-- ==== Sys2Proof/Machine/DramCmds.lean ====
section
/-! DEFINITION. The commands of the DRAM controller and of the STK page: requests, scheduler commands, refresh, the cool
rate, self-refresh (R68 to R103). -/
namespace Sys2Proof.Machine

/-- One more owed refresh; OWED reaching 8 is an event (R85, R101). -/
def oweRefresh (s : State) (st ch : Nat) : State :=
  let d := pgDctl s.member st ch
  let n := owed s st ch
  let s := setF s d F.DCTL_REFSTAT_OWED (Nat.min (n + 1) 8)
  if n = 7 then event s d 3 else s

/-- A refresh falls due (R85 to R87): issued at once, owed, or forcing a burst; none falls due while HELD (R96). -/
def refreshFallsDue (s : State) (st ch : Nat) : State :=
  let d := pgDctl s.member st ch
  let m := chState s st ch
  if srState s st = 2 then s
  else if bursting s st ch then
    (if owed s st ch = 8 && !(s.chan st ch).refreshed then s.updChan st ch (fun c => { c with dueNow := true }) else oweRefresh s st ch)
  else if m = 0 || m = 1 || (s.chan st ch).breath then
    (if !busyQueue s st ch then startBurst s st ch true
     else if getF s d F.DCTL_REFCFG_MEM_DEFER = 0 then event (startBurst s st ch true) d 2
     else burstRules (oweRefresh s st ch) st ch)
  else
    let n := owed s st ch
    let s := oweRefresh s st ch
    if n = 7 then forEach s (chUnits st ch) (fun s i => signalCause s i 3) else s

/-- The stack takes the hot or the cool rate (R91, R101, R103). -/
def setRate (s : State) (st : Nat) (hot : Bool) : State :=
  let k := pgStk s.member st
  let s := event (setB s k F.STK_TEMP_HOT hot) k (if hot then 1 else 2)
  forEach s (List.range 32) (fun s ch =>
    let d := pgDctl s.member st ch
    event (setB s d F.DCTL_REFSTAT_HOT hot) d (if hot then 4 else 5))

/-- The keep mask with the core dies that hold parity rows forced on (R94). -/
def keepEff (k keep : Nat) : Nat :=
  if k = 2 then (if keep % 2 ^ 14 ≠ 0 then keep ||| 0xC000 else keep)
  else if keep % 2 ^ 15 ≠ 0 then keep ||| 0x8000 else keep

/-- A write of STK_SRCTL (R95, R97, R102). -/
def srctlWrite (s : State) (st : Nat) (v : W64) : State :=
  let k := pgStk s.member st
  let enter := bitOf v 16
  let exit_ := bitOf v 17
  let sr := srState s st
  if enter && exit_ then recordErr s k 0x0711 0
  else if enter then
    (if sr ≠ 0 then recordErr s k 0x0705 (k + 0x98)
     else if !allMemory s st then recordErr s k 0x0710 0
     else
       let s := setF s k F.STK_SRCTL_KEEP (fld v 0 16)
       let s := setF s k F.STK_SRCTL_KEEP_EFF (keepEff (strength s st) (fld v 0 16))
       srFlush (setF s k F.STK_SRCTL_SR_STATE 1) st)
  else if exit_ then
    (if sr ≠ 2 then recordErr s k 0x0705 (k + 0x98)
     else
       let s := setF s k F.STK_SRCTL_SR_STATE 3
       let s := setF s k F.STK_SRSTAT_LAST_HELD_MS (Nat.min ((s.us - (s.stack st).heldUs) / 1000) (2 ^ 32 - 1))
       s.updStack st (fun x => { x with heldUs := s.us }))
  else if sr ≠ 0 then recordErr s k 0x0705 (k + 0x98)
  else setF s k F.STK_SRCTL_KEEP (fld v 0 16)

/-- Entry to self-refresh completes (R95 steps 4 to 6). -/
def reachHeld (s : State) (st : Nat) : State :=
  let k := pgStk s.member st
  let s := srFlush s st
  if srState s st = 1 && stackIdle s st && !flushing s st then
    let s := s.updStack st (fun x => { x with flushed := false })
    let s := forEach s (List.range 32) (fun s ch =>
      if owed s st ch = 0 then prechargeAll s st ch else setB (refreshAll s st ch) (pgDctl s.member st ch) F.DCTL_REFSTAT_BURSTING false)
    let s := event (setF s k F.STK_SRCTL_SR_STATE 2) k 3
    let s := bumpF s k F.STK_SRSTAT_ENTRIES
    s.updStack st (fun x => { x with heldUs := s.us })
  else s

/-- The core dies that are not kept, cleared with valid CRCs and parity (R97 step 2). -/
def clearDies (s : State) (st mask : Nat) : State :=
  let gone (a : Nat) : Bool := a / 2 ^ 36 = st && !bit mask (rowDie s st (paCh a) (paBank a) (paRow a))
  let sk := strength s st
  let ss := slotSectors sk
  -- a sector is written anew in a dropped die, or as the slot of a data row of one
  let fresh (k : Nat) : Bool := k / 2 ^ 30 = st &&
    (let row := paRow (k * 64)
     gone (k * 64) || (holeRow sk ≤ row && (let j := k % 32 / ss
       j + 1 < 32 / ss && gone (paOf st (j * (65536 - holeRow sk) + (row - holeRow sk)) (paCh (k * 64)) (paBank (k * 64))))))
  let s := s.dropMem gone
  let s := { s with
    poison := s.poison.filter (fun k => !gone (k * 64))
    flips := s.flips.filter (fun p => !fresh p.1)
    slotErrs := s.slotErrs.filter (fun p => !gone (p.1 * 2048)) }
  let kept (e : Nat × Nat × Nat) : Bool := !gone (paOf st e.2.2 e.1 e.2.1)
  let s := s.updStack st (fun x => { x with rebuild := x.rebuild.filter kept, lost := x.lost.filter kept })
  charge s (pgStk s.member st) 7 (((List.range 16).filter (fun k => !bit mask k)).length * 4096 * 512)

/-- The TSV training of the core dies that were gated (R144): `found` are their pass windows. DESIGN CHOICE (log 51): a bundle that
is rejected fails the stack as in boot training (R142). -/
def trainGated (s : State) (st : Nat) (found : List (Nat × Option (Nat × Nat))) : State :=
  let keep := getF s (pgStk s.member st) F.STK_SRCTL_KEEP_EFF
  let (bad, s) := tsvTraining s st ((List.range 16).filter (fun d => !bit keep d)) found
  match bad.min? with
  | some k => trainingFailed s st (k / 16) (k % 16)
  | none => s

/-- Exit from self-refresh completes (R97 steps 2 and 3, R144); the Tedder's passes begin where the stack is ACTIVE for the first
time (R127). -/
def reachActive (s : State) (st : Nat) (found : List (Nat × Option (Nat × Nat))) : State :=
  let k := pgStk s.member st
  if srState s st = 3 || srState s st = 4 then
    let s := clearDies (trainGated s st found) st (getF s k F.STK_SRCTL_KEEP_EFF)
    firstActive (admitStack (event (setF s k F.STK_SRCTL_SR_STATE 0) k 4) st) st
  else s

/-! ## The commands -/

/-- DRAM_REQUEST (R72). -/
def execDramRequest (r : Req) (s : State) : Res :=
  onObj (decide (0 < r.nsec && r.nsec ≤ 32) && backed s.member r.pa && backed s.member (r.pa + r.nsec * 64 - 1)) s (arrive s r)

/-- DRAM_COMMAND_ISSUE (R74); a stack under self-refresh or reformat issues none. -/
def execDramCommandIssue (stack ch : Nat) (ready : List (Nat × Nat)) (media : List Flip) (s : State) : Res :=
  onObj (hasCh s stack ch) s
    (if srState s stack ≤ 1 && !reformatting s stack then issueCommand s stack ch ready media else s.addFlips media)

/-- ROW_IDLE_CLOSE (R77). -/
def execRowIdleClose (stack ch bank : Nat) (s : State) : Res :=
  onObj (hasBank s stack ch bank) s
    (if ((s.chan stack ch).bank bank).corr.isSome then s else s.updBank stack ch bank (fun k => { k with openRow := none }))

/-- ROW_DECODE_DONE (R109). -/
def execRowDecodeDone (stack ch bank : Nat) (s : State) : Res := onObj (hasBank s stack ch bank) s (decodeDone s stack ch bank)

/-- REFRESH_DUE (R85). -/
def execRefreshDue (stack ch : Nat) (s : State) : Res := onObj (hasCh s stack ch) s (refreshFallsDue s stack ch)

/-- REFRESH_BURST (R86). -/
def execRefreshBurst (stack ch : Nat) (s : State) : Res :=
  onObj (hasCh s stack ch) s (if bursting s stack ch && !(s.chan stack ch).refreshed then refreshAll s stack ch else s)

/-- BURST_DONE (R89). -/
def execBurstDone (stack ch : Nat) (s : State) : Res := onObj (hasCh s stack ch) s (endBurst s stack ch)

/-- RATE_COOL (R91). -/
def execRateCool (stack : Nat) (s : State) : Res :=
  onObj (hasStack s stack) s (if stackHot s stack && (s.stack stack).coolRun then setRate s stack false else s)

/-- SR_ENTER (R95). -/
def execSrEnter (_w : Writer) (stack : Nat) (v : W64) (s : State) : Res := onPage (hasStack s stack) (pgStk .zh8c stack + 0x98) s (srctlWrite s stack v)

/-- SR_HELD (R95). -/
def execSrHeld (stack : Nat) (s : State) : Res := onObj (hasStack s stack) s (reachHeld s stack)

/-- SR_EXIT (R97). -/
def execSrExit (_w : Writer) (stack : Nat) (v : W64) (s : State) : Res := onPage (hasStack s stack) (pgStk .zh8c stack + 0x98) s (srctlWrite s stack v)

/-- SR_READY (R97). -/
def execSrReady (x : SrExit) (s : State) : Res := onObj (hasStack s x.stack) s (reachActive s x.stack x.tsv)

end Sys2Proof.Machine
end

□ □ □

* _Work order_:
Take the listing above from its first line through the line containing "(if !busyQueue s", and transcribe that stretch exactly, with no other lines.

* _Exercise answer_:
-- ==== Sys2Proof/Machine/DramCmds.lean ====
section
/-! DEFINITION. The commands of the DRAM controller and of the STK page: requests, scheduler commands, refresh, the cool
rate, self-refresh (R68 to R103). -/
namespace Sys2Proof.Machine

/-- One more owed refresh; OWED reaching 8 is an event (R85, R101). -/
def oweRefresh (s : State) (st ch : Nat) : State :=
  let d := pgDctl s.member st ch
  let n := owed s st ch
  let s := setF s d F.DCTL_REFSTAT_OWED (Nat.min (n + 1) 8)
  if n = 7 then event s d 3 else s

/-- A refresh falls due (R85 to R87): issued at once, owed, or forcing a burst; none falls due while HELD (R96). -/
def refreshFallsDue (s : State) (st ch : Nat) : State :=
  let d := pgDctl s.member st ch
  let m := chState s st ch
  if srState s st = 2 then s
  else if bursting s st ch then
    (if owed s st ch = 8 && !(s.chan st ch).refreshed then s.updChan st ch (fun c => { c with dueNow := true }) else oweRefresh s st ch)
  else if m = 0 || m = 1 || (s.chan st ch).breath then
    (if !busyQueue s st ch then startBurst s st ch true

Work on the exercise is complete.